Hi, @DusanJovic-NOAA Which specific test is failing? This may indicate that q_con is not correctly filled with the proper data in some situations.
You are right that it would be best to explicitly initialize q_con
although it should be done in the loops below to ensure the shared memory for OpenMP is set up right. It is also best to set it to real_big
; if q_con
is set to 0, a physically-valid value, then errors would not be detected.

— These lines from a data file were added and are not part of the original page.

-- ==== Sys2Proof/Machine/FlagStack.lean ====
section
/-! DEFINITION. Flag, stack and termination instructions, and the invalid-opcode handler
(spec/48_flag_stack_halt.md). -/

namespace Sys2Proof.Machine

/-- A flag instruction (R200): the flags become `f`, and `pc` moves past the one byte. -/
def flagOp (f : Flags) (s : State) : State := (fetched .imp s).setFlags f

/-- CLC (R201). -/
def execClc (s : State) : Host.Outcome State Fault Refusal := .next (flagOp { s.flags with c := false } s)

/-- SEC (R202). -/
def execSec (s : State) : Host.Outcome State Fault Refusal := .next (flagOp { s.flags with c := true } s)

/-- CLI (R203). -/
def execCli (s : State) : Host.Outcome State Fault Refusal := .next (flagOp { s.flags with i := false } s)

/-- SEI (R204). -/
def execSei (s : State) : Host.Outcome State Fault Refusal := .next (flagOp { s.flags with i := true } s)

/-- CLV (R205). -/
def execClv (s : State) : Host.Outcome State Fault Refusal := .next (flagOp { s.flags with v := false } s)

/-- CLD (R206). -/
def execCld (s : State) : Host.Outcome State Fault Refusal := .next (flagOp { s.flags with d := false } s)

/-- SED (R207). -/
def execSed (s : State) : Host.Outcome State Fault Refusal := .next (flagOp { s.flags with d := true } s)

/-- PHA (R208): `Push8(A)`. -/
def execPha (s : State) : Host.Outcome State Fault Refusal := .next (push8 s.a (fetched .imp s))

/-- PLA (R209): `A <- Pop8()`, then N and Z of the popped byte. -/
def execPla (s : State) : Host.Outcome State Fault Refusal :=
  let (v, s1) := pop8 (fetched .imp s)
  .next ((s1.setA v).setFlags (setNZ v s.flags))

/-- BRK (R210): `raise HaltRequest()`; `pc` is at `A0 + 1`. -/
def execBrk (s : State) : Host.Outcome State Fault Refusal := .next (raiseHaltRequest (fetched .imp s))

/-- The invalid-opcode handler (R211): `raise InvalidOpcode(A0)`; `pc` is at `A0 + 1`. Which of the 117 bytes it was
makes no difference. -/
def execInvalid (_opcode : Byte) (s : State) : Host.Outcome State Fault Refusal :=
  .next (raiseInvalidOpcode s.pc (fetched .inv s))

end Sys2Proof.Machine
end

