/-- For every operand form and state, CMP, CPX and CPY complete: C is 1 iff the register is at least the operand's
value, Z iff they are equal, N is bit 7 of the difference modulo 256, V is the V of NegAdd with carry-in 0, the
program counter is past the instruction, and nothing else has changed. Each is offered in exactly the modes and with
the opcode bytes the rule lists. (R164, R165, R166) -/
def Obligations.ComparesWriteFlagsOnly : Prop :=
  ∀ (v : ValueOperand) (s : State),
    (∃ t, exec (.cmp v) s = .next t ∧
      (t.flags.c = true ↔ (resolveValue v s).toNat ≤ s.a.toNat) ∧ (t.flags.z = true ↔ s.a = resolveValue v s) ∧
      (t.flags.n = true ↔ 128 ≤ (s.a.toNat + 256 - (resolveValue v s).toNat) % 256) ∧
      t.flags.v = (negAdd s.a (resolveValue v s) false).v ∧ PcPast (.cmp v) s t ∧
      t = { s with pc := t.pc, flags := { s.flags with n := t.flags.n, v := t.flags.v, z := t.flags.z, c := t.flags.c } }) ∧
    (∃ t, exec (.cpx v) s = .next t ∧
      (t.flags.c = true ↔ (resolveValue v s).toNat ≤ s.x.toNat) ∧ (t.flags.z = true ↔ s.x = resolveValue v s) ∧
      (t.flags.n = true ↔ 128 ≤ (s.x.toNat + 256 - (resolveValue v s).toNat) % 256) ∧
      t.flags.v = (negAdd s.x (resolveValue v s) false).v ∧ PcPast (.cpx v) s t ∧
      t = { s with pc := t.pc, flags := { s.flags with n := t.flags.n, v := t.flags.v, z := t.flags.z, c := t.flags.c } }) ∧
    (∃ t, exec (.cpy v) s = .next t ∧
      (t.flags.c = true ↔ (resolveValue v s).toNat ≤ s.y.toNat) ∧ (t.flags.z = true ↔ s.y = resolveValue v s) ∧
      (t.flags.n = true ↔ 128 ≤ (s.y.toNat + 256 - (resolveValue v s).toNat) % 256) ∧
      t.flags.v = (negAdd s.y (resolveValue v s) false).v ∧ PcPast (.cpy v) s t ∧
      t = { s with pc := t.pc, flags := { s.flags with n := t.flags.n, v := t.flags.v, z := t.flags.z, c := t.flags.c } }) ∧
    (Instr.cmp v).opcode = List.lookup v.mode
      [(Mode.imm, 0xC9#8), (.zp, 0xC5#8), (.zpx, 0xD5#8), (.abs, 0xCD#8), (.absx, 0xDD#8), (.absy, 0xD9#8), (.indx, 0xC1#8), (.indy, 0xD1#8)] ∧
    (Instr.cpx v).opcode = List.lookup v.mode
      [(Mode.imm, 0xE0#8), (.zp, 0xE4#8), (.abs, 0xEC#8)] ∧
    (Instr.cpy v).opcode = List.lookup v.mode
      [(Mode.imm, 0xC0#8), (.zp, 0xC4#8), (.abs, 0xCC#8)]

Hi, @DusanJovic-NOAA Which specific test is failing? This may indicate that q_con is not correctly filled with the proper data in some situations.

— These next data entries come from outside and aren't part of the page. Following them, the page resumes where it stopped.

theorem hexWord_toList (w : Word) : (hexWord w).toList =
    [w.toNat / 4096, w.toNat / 256 % 16, w.toNat / 16 % 16, w.toNat % 16].map
      fun d => "0123456789abcdef".toList.getD d '?' := by
  have h3 : w.toNat / 256 / 16 = w.toNat / 4096 := by omega
  have h1 : w.toNat % 256 / 16 = w.toNat / 16 % 16 := by omega
  have h0 : w.toNat % 256 % 16 = w.toNat % 16 := by omega
  rw [hexWord, String.toList_append, hexByte_toList, hexByte_toList, hiByte_toNat, loByte_toNat, h3, h1, h0]
  rfl

/-- The target of a branch line is the address after the two bytes plus the signed displacement (R231). -/
theorem branchTarget_toNat (a : Word) (rel8 : Byte) :
    ((branchTarget a rel8).toNat : Int) = (a.toNat + 2 + rel8.toInt) % 65536 := by
  have hdisp := sext16_toInt rel8
  have hpast : (a + 2).toNat = (a.toNat + 2) % 65536 := BitVec.toNat_add _ _
  rw [branchTarget, BitVec.toNat_add]
  omega

/-- Settles O58: each form is the table's row, and the digits are the values of the hexadecimal places. -/
theorem operandStringsFollowTheTable : Obligations.OperandStringsFollowTheTable := by
  refine ⟨fun a b1 b2 => ?_, hexByte_toList, hexWord_toList⟩
  exact ⟨rfl, rfl, rfl, rfl, rfl, rfl, rfl, rfl, rfl, rfl, rfl, rfl, rfl,
    wordOf_toNat b2 b1, branchTarget_toNat a b1⟩

/-- Settles O57, by evaluation of the disassembler. -/
theorem disassemblyTextMatchesTheExamples : Obligations.DisassemblyTextMatchesTheExamples := by
  unfold Obligations.DisassemblyTextMatchesTheExamples
  decide

end Sys2Proof.Machine
end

You are right that it would be best to explicitly initialize
q_con
although it should be done in the loops below to ensure the shared memory for OpenMP is set up right. It is also best to set it toreal_big
; ifq_con
is set to 0, a physically-valid value, then errors would not be detected.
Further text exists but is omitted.